Goal of the exercise
Lines before the one containing "def execMgload (g" are left out; output the rest of the data exactly, through the final line.

(Records drawn from a dataset)
>>>

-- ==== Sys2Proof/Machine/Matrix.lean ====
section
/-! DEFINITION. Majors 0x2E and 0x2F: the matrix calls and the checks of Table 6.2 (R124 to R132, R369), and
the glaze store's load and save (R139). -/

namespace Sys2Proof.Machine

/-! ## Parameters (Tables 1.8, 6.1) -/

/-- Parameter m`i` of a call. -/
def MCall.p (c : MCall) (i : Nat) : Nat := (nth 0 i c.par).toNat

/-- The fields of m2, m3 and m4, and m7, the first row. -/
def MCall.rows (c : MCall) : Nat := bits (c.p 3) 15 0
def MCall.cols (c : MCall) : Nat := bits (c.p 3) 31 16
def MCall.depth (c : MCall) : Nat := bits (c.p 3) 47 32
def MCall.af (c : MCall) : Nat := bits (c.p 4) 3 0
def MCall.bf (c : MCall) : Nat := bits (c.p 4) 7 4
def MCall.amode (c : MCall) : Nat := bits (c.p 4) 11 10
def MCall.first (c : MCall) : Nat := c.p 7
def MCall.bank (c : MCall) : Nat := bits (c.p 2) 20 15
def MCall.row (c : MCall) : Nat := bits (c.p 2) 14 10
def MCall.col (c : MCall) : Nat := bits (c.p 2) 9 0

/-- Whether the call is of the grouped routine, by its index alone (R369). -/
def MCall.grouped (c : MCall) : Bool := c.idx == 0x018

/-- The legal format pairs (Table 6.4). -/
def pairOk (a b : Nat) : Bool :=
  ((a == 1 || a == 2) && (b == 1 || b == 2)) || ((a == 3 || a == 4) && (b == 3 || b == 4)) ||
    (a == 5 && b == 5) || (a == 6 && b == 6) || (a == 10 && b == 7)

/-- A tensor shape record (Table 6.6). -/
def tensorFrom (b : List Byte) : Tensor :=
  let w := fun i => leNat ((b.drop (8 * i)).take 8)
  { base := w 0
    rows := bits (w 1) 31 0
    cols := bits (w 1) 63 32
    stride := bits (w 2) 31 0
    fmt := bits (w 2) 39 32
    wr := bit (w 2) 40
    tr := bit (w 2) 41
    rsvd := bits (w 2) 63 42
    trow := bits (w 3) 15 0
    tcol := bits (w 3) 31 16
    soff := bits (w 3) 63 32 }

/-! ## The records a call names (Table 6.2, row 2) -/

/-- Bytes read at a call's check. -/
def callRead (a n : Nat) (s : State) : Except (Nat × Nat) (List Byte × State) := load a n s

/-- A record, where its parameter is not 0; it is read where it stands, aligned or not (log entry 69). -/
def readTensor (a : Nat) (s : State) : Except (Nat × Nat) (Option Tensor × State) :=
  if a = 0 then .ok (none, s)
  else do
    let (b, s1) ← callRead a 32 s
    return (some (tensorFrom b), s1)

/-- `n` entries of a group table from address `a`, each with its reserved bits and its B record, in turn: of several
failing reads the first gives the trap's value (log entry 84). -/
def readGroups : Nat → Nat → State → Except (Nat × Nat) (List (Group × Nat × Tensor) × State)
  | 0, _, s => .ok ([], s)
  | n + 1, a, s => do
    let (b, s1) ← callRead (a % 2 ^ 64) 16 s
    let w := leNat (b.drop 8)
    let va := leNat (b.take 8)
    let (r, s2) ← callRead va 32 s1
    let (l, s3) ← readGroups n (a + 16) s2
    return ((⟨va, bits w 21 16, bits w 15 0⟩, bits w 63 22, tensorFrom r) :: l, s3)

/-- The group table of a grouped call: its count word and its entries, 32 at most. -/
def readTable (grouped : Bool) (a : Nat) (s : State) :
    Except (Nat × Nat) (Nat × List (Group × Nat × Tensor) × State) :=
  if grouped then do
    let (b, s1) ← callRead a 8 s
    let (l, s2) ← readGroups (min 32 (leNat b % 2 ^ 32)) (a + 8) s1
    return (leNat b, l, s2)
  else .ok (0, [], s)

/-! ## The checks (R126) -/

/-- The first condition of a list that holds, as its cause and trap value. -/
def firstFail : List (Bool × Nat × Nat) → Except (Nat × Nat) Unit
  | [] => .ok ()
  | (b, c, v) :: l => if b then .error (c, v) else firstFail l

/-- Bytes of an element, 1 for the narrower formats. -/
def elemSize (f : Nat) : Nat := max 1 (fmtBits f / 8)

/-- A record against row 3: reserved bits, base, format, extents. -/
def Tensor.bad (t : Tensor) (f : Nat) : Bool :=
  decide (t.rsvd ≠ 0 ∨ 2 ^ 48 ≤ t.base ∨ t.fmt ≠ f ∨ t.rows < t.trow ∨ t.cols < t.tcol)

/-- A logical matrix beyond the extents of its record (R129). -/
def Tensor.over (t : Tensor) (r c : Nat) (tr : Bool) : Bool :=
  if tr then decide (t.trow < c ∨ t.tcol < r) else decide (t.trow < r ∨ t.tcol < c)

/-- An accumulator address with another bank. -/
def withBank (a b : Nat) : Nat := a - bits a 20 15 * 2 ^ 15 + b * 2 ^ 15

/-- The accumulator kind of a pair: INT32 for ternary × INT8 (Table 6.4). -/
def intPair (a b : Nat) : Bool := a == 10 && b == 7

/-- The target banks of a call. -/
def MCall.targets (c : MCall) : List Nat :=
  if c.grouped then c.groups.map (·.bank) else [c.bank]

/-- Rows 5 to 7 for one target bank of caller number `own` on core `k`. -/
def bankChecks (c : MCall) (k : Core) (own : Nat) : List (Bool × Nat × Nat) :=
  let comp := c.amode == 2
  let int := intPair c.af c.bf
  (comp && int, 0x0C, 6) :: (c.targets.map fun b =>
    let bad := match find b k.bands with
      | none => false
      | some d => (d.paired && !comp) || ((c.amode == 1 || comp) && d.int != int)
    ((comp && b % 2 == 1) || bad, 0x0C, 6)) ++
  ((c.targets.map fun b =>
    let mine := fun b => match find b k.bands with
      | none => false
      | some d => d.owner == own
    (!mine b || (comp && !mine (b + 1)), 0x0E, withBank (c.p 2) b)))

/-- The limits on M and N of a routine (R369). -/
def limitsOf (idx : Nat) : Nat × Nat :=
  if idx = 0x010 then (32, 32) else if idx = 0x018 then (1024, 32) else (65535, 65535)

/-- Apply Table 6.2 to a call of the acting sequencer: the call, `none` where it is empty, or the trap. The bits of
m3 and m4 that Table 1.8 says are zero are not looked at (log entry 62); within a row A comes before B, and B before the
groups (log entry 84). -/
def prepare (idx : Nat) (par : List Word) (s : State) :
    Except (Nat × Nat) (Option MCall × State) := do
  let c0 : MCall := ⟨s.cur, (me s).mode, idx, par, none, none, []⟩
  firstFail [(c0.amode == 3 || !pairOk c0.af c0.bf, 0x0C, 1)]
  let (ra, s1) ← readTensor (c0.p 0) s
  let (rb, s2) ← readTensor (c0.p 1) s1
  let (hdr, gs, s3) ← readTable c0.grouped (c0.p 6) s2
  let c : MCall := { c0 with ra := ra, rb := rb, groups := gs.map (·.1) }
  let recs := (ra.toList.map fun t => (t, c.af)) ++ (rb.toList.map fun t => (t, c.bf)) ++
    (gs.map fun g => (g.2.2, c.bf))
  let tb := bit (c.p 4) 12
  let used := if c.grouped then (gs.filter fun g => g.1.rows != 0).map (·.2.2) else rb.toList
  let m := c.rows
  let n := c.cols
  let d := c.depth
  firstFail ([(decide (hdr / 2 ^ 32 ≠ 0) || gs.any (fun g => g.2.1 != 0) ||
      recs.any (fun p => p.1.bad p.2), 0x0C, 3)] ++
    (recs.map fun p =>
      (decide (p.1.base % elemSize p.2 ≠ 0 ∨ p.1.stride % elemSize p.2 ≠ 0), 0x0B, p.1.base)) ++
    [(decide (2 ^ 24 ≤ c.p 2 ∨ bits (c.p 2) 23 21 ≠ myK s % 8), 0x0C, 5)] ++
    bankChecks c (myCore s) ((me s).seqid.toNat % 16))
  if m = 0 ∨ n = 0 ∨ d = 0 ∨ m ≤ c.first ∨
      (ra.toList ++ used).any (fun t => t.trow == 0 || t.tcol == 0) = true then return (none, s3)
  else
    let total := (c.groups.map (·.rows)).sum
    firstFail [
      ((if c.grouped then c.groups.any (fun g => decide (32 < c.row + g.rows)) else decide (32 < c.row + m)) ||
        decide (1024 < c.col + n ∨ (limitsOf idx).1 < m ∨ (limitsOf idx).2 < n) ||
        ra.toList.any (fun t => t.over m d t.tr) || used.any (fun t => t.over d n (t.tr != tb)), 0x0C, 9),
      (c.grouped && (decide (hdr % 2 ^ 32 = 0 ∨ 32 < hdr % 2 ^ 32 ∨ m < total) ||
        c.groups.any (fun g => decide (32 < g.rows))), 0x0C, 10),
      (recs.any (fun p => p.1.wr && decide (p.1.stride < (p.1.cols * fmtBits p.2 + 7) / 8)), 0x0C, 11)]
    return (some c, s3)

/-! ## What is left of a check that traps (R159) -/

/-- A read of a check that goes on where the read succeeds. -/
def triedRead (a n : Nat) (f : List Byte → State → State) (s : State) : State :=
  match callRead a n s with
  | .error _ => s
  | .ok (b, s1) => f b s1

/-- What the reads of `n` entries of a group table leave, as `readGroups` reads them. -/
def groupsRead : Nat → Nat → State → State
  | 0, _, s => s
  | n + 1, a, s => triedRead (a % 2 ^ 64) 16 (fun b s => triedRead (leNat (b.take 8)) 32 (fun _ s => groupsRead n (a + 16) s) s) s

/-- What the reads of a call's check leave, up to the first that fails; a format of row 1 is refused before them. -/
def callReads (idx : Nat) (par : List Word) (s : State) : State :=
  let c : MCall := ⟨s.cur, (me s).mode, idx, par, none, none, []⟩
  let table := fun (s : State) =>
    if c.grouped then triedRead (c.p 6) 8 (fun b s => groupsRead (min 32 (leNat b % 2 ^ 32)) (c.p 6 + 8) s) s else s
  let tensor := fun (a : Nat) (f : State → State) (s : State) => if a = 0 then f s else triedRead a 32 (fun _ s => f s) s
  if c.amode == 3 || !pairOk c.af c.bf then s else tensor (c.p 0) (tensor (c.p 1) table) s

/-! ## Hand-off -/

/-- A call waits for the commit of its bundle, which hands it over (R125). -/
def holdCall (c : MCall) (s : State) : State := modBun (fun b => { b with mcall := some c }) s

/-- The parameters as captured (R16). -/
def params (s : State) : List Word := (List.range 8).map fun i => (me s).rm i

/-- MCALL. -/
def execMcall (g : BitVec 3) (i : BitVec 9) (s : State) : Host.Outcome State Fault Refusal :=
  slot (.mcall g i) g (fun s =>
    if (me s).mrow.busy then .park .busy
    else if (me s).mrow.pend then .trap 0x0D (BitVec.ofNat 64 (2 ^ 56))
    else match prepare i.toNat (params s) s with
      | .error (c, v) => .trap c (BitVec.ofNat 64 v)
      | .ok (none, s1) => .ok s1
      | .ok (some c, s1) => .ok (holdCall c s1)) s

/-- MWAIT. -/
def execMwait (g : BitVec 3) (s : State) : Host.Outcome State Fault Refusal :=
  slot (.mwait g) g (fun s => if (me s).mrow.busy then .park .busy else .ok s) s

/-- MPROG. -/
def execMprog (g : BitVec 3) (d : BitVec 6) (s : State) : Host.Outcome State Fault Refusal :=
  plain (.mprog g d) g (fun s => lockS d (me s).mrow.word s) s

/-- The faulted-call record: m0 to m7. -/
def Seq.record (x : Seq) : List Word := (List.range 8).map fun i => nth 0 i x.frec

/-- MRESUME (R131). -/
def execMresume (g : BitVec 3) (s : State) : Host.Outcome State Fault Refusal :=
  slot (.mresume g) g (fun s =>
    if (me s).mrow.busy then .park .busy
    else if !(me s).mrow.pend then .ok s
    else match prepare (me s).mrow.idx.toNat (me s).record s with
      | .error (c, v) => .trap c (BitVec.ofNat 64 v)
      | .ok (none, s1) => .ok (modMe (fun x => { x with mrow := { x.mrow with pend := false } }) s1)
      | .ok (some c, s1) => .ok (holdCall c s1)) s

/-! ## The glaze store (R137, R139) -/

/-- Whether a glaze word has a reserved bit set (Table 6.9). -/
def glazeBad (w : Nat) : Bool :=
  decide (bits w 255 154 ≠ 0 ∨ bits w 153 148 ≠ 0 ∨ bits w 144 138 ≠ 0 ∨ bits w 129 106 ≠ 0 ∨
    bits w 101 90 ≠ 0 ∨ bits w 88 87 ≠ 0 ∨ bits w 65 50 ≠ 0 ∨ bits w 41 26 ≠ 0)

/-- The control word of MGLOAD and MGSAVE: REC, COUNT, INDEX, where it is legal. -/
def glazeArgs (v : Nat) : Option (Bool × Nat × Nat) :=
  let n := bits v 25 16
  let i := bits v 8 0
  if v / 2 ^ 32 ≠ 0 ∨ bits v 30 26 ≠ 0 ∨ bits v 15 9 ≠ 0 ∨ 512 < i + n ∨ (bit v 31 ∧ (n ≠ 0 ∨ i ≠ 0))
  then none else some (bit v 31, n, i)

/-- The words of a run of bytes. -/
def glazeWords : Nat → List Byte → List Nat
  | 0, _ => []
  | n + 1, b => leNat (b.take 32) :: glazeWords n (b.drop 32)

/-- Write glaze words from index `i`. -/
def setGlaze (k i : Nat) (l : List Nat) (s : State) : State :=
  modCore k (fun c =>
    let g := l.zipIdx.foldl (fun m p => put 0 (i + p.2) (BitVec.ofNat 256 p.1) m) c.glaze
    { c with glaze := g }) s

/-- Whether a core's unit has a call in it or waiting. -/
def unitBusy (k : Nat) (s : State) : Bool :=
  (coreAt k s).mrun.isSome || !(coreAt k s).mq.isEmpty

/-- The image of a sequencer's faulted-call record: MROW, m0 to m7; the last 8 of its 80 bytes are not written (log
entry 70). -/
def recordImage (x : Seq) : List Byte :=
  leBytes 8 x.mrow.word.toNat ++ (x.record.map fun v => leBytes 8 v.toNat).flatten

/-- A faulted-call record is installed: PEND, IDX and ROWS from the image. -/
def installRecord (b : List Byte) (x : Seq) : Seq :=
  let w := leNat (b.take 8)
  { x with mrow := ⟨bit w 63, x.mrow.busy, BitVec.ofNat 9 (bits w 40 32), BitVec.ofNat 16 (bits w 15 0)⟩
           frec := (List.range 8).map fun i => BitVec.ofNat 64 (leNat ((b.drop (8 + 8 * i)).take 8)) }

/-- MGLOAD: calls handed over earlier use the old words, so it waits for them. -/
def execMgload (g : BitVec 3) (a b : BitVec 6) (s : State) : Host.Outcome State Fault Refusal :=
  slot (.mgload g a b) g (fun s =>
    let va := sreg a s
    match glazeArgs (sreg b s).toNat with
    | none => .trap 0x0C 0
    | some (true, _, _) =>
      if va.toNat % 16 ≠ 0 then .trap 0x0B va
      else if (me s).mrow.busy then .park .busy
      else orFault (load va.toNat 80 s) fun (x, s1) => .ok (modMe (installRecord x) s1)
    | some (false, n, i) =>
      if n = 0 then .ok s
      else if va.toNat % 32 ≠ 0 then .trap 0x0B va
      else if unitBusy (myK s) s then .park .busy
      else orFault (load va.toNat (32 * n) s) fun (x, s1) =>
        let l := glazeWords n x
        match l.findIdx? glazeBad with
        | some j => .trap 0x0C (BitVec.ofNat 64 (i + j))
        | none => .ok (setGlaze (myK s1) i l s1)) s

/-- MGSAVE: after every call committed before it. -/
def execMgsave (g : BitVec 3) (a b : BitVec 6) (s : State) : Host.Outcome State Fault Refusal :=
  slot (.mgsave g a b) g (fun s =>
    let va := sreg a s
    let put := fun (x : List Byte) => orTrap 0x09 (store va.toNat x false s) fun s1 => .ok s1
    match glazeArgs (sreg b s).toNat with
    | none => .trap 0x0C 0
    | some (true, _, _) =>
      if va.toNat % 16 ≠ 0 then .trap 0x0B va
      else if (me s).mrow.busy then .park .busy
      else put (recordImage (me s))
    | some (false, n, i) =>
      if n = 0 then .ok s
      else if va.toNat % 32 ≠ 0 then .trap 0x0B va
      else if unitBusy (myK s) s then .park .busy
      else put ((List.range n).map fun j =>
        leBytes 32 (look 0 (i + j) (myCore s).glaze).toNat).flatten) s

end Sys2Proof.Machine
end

<<<

Answer below
def execMgload (g : BitVec 3) (a b : BitVec 6) (s : State) : Host.Outcome State Fault Refusal :=
  slot (.mgload g a b) g (fun s =>
    let va := sreg a s
    match glazeArgs (sreg b s).toNat with
    | none => .trap 0x0C 0
    | some (true, _, _) =>
      if va.toNat % 16 ≠ 0 then .trap 0x0B va
      else if (me s).mrow.busy then .park .busy
      else orFault (load va.toNat 80 s) fun (x, s1) => .ok (modMe (installRecord x) s1)
    | some (false, n, i) =>
      if n = 0 then .ok s
      else if va.toNat % 32 ≠ 0 then .trap 0x0B va
      else if unitBusy (myK s) s then .park .busy
      else orFault (load va.toNat (32 * n) s) fun (x, s1) =>
        let l := glazeWords n x
        match l.findIdx? glazeBad with
        | some j => .trap 0x0C (BitVec.ofNat 64 (i + j))
        | none => .ok (setGlaze (myK s1) i l s1)) s

/-- MGSAVE: after every call committed before it. -/
def execMgsave (g : BitVec 3) (a b : BitVec 6) (s : State) : Host.Outcome State Fault Refusal :=
  slot (.mgsave g a b) g (fun s =>
    let va := sreg a s
    let put := fun (x : List Byte) => orTrap 0x09 (store va.toNat x false s) fun s1 => .ok s1
    match glazeArgs (sreg b s).toNat with
    | none => .trap 0x0C 0
    | some (true, _, _) =>
      if va.toNat % 16 ≠ 0 then .trap 0x0B va
      else if (me s).mrow.busy then .park .busy
      else put (recordImage (me s))
    | some (false, n, i) =>
      if n = 0 then .ok s
      else if va.toNat % 32 ≠ 0 then .trap 0x0B va
      else if unitBusy (myK s) s then .park .busy
      else put ((List.range n).map fun j =>
        leBytes 32 (look 0 (i + j) (myCore s).glaze).toNat).flatten) s

end Sys2Proof.Machine
end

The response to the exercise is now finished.